Beitragvon elektro-mobil » So 8. Sep 2013, 11:34

Hallo 150A, vielen Dank für diesen interessanten Bericht.

Vor allem sehr ermutigend zu hören, dass die CHAdeMO-Ladesäule momentan wirklich funktioniert. Zu oft gibt es zur Zeit noch nicht funktionsfähige CHAdeMOs, doch nun wissen Leaf- oder iMiev-/C-Zero-/iOn-Fahrer aus der Gegend oder als Besucher in der Region von einem echten Nutzer, dass es hier klappt. Vor allem wichtig, da die andere CHAdeMO in Köln bei der Automobilgruppe Dirkes (so mein Stand von vor 2 Wochen) immer noch defekt ist.


150A hat geschrieben:
Vorher informiert: Die Tankstelle ist noch da und funktioniert auch.


Das war sehr klug. Anscheinend muss man sich bei den CHAdeMOs in Deutschland am besten immer vorher informieren, ob sie funktionsbereit sind oder nicht.


150A hat geschrieben:
Zur Not noch schnell das Schuko-Ladekabel eingepackt und los gings.


Das ist erscheint mir ebenfalls sehr klug. Da die Infrastruktur, so wie es sich mir darstellt, leider noch nicht so sehr gepflegt wird, dass man davon ausgehen kann, dass sie funktioniert, sollte man immer mögliche Alternativen dabei haben. Wobei die "Kombi-Säule" von RWE nur CHAdeMO oder Typ2 bietet. Da würde Schuko nicht dranpassen, es sei denn, man hat noch einen Typ2 auf Schuko-Adapter-Kabel zusätzlich dabei.

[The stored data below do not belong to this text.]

/-! ### Image slots (R139, R141) -/

theorem slotAt_setSlot (c : Core) {i : Nat} (hi : i < 16) (x : Slot) : (c.setSlot i x).slotAt i = x := by
  simp [Core.slotAt, Core.setSlot, hi]
theorem slotAt_of_nil {c : Core} (h : c.slots = []) (i : Nat) : (c.slotAt i).state = 0 := by
  rw [Core.slotAt, h]; rfl
theorem slotOf_of_nil {c : Core} (h : c.slots = []) (tag : Nat) : c.slotOf tag = none :=
  List.find?_eq_none.2 fun i _ => by simp [slotAt_of_nil h]
theorem victimsOf_of_nil {c : Core} (h : c.slots = []) (x : Slot) : c.victimsOf x = [] := by
  have hr : (List.range 16).filter (fun i => (c.slotAt i).state == 2) = [] := List.filter_eq_nil_iff.2 fun i _ => by simp [slotAt_of_nil h]
  simp [Core.victimsOf, hr]
theorem exec_imageEvict {s : State} {c i : Nat} {y : Loading} (hy : (s.coreAt c).loading = some y) (hi : i ∈ y.victims) :
    exec (.imageEvict c i) s = if s.slotUsers c i = 0 then .next (s.updCore c (·.evictSlot i)) else .next s := by
  show execImageEvict c i s = _
  have hc : y.victims.contains i = true := List.contains_iff_mem.2 hi
  simp only [execImageEvict, hy, hc, Bool.true_and, decide_eq_true_eq]
theorem imageEvicted {s : State} {c i : Nat} {y : Loading} (hy : (s.coreAt c).loading = some y) (hi : i ∈ y.victims)
    (hu : s.slotUsers c i = 0) (h16 : i < 16) :
    let core := s.coreAt c
    ∃ u, exec (.imageEvict c i) s = .next u ∧
      ((u.coreAt c).slotAt i).state = 0 ∧ (∀ e ∈ (u.coreAt c).attrs, e.2 ≠ .code i) ∧ (u.coreAt c).lm = core.lm ∧ u.dram = s.dram := by
  intro core
  refine ⟨_, (exec_imageEvict hy hi).trans (if_pos hu), ?_⟩
  rw [State.updCore, coreAt_setCore_self]
  refine ⟨?_, fun e he => ?_, rfl, rfl⟩
  · exact congrArg Slot.state (slotAt_setSlot core h16 _)
  · simpa using (List.mem_filter.1 he).2

/-! ### IMAGE_LOAD: the header (R140, R141) -/

section
variable {s s1 : State} {c k : Nat} {l : Launch} {hd : List Byte}

/-- A launch may begin a load on a core: no load is under way there, the launch goes on, a record of it waits for its image, and its read is not
held. -/
structure State.MayLoad (s : State) (c k : Nat) (l : Launch) : Prop where
  idle : (s.coreAt c).loading = none
  launch : s.launchAt k = some l
  active : l.ended = false
  record : (s.coreAt c).deque.any (fun r => r.lnum == k && ((s.coreAt c).slotOfRec l r).isNone) = true
  free : s.hub.waitsAt (.image c k) = false
/-- The slot of a launch whose tag is not known yet, once its header has been read (log 44). -/
def Core.slotHere (c : Core) (l : Launch) (hd : List Byte) : Option Nat := if l.tag.isNone then c.slotOf (fieldAt hd 8 2) else none

theorem slotHere_of_known (c : Core) (h : l.tag = none) (hd : List Byte) : c.slotHere l hd = c.slotOf (fieldAt hd 8 2) := by
  rw [Core.slotHere, h]; rfl
theorem slotHere_eq_none {c : Core} (h : l.tag ≠ none ∨ c.slotOf (fieldAt hd 8 2) = none) : c.slotHere l hd = none := by
  unfold Core.slotHere
  split
  · next ht => exact h.resolve_left (fun hn => hn (Option.isNone_iff_eq_none.1 ht))
  · rfl
theorem mayLoad_of {s : State} (hload : (s.coreAt c).loading = none) (hl : s.launchAt k = some l) (he : l.ended = false)
    (hr : ∃ r ∈ (s.coreAt c).deque, r.lnum = k ∧ (s.coreAt c).slotOfRec l r = none) (hw : s.hub.waitsAt (.image c k) = false) :
    s.MayLoad c k l where
  idle := hload
  launch := hl
  active := he
  record := by
    obtain ⟨r, hr, hk, hs⟩ := hr
    exact List.any_eq_true.2 ⟨r, hr, by simp [hk, hs]⟩
  free := hw
theorem exec_imageLoad_held (h : s.MayLoad c k l) (hread : s.hubBytes (dieOf c) l.tn l.pkt.kernel 64 = (s1, .hold .migrate, hd)) :
    exec (.imageLoad c k) s =
      .next { s with hub := { s.hub with waits := s.hub.waits ++ [⟨.image c k, l.tn, l.pkt.kernel + hd.length⟩] } } := by
  show execImageLoad c k s = _
  simp only [execImageLoad, h.idle, h.launch, h.active, h.record, h.free, hread, Bool.not_true, Bool.or_false, Bool.false_eq_true, if_false]
  rfl
variable (h : s.MayLoad c k l) (hread : s.hubBytes (dieOf c) l.tn l.pkt.kernel 64 = (s1, .ok, hd))
include h hread
theorem exec_imageLoad_here {j : Nat} (hj : (s.coreAt c).slotHere l hd = some j) :
    exec (.imageLoad c k) s = .next (s1.learnTag c k (fieldAt hd 8 2) ((s.coreAt c).slotAt j).threads) := by
  show execImageLoad c k s = _
  unfold Core.slotHere at hj
  simp only [execImageLoad, h.idle, h.launch, h.active, h.record, h.free, hread, hj, Bool.not_true, Bool.or_false, Bool.false_eq_true, if_false]
theorem exec_imageLoad_bad (hj : (s.coreAt c).slotHere l hd = none) (hx : parseHeader hd = none) :
    exec (.imageLoad c k) s = .next (s1.abortLaunch k 2) := by
  show execImageLoad c k s = _
  unfold Core.slotHere at hj
  simp only [execImageLoad, h.idle, h.launch, h.active, h.record, h.free, hread, hj, hx, Bool.not_true, Bool.or_false, Bool.false_eq_true, if_false]
theorem exec_imageLoad_resident {x : Slot} (hj : (s.coreAt c).slotHere l hd = none) (hx : parseHeader hd = some x)
    (hs : (s.coreAt c).slotOf x.tag ≠ none) : exec (.imageLoad c k) s = .next (s1.learnTag c k x.tag x.threads) := by
  show execImageLoad c k s = _
  unfold Core.slotHere at hj
  have hs : ((s.coreAt c).slotOf x.tag).isSome = true := Option.isSome_iff_ne_none.2 hs
  simp only [execImageLoad, h.idle, h.launch, h.active, h.record, h.free, hread, hj, hx, hs, Bool.not_true, Bool.or_false, Bool.false_eq_true,
    if_false, if_true]
theorem exec_imageLoad_read {s2 : State} {x : Slot} {img : List Byte} (hj : (s.coreAt c).slotHere l hd = none) (hx : parseHeader hd = some x)
    (hs : (s.coreAt c).slotOf x.tag = none) (himg : s1.hubBytes (dieOf c) l.tn l.pkt.kernel (x.code + x.dbytes) = (s2, .ok, img)) :
    exec (.imageLoad c k) s = .next (((s2.learnTag c k x.tag x.threads).updCore c (fun d => { d with
      loading := some ⟨k, x, img, (s.coreAt c).victimsOf x, none⟩ })).advanceLoad c) := by
  show execImageLoad c k s = _
  unfold Core.slotHere at hj
  simp only [execImageLoad, h.idle, h.launch, h.active, h.record, h.free, hread, hj, hx, hs, himg, Bool.not_true, Bool.or_false, Bool.false_eq_true,
    if_false, Option.isSome_none]
end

Für Leafs oder iMiev/C-Zero/iOn bietet es sich meiner Meinung nach häufig an, immer ein Typ2-Typ1-Kabel mitzuführen, damit man die über 1000 Typ2-Säulen in Deutschland auch nutzen kann.


150A hat geschrieben:
An der Tanke angekommen, stand natürlich ein Verbrenner vor der Ladesäule. Das war aber kein Problem, der Mitsi passte noch prima zwischen das andere Auto und die Ausfahrt. Das Kabel der Ladesäule war gerade lang genug.

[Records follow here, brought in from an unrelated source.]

-- ==== Sys2Proof/Syntax.lean ====
section
/-!
DEFINITION. The commands of the W4096: one constructor per row of spec/opcode_table.json, in the table's order.

A command is one whole step of the device or of something outside it. Its operands are what the step brings from outside:
the bytes that arrive, the stamp of an edge, the value written, the outcome of a physical process the spec leaves to nature
(an upset, a failed read, a measured voltage).
-/
namespace Sys2Proof

/-- Who accesses a register: the host, the Reeve or the Fraul monitor (R408). -/
inductive Master where
  | host | reeve | monitor
  deriving DecidableEq, Repr

/-- A host access to BAR0 or BAR4 by its size in bytes, offset and direction (R285). -/
structure BarAccess where
  bar4 : Bool
  write : Bool
  offset : Nat
  size : Nat
  toReeve : Bool
  deriving DecidableEq, Repr

/-- A target port of the fabric (R24). -/
inductive FabTarget where
  | hbm (n : Fin 64) | staging (bank : Fin 4) | sysSram | stwMem (core : Fin 8) | regSpace | hostOut | egressIn
  deriving DecidableEq, Repr

/-- A master class of the fabric, in the order of Table 01-3. -/
inductive MasterClass where
  | harvest | captureWriter | ingress | reeve | stewards | dma | hostIn | captureReader
  deriving DecidableEq, Repr

/-- A burst a master raises (R24, R34): its class, which of the class's sources raised it (the quadrant of a slice, the Steward core, the
DMA channel), direction, address at the target, length in bytes, and the bytes of a write accepted at the master interface so far.
The address at an HBM port is PC-local, plus 2^31 at the port's second pseudo-channel; at the register space it is the offset in BAR0,
or 2^28 plus the offset in BAR4. -/
structure FabRequest where
  cls : MasterClass
  chan : Fin 32
  write : Bool
  addr : Nat
  len : Nat
  data : List Byte
  deriving DecidableEq, Repr

/-- What arrives at the master interfaces: a burst, or further data of the write of a class and source that has not all of its data
yet (R35). -/
inductive FabArrival where
  | request (r : FabRequest)
  | data (cls : MasterClass) (chan : Fin 32) (bytes : List Byte)
  deriving DecidableEq, Repr

/-- An access of the Reeve in its own address space (R37, R366): a read of so many bytes, or a write of these, and which 2 GiB window
of the DMA address map its firmware has chosen for the aperture. -/
structure ReeveAccess where
  addr : Nat
  len : Nat
  window : Nat
  write : Option (List Byte)
  deriving DecidableEq, Repr

/-- A clock the clock monitor checks (R23). -/
inductive MonitoredClock where
  | mclk | fclk | cclk | tclk | dlRefclk (g : Fin 8) | peRefclk
  deriving DecidableEq, Repr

Das ist wirklich ein Problem. Gut, dass bei Dir das CHAdeMO-Kabel gerade noch lang genug war, doch vor CHAdeMOs sollten keine Verbrenner stehen. Für den nächsten Nutzer ist das Kabel vielleicht nicht "gerade lang genug", sondern gerade etwas zu kurz. Es wäre gut, wenn bei den CHAdeMOs eine Beschilderung ist, die auffällig genug ist, dass Verbrenner-Fahrer wirklich sehen, dass sie dort nicht stehen sollen. Oder man könnte, wenn die Säule schon blockiert ist, einen Hinweis an der Winschutzscheibe hinterlegen, dass das Verbrenner-Fahrzeug falsch dort abgestellt wurde.

150A hat geschrieben:
Der Chademo Stecker ist in der Tat etwas unhandlich. Man muss ihn, bei geöffnetem Hebel, kräftig in die Buchse drücken und dann den Hebel komplett anziehen, bis er eingerastet ist und die Kontaktierung steht.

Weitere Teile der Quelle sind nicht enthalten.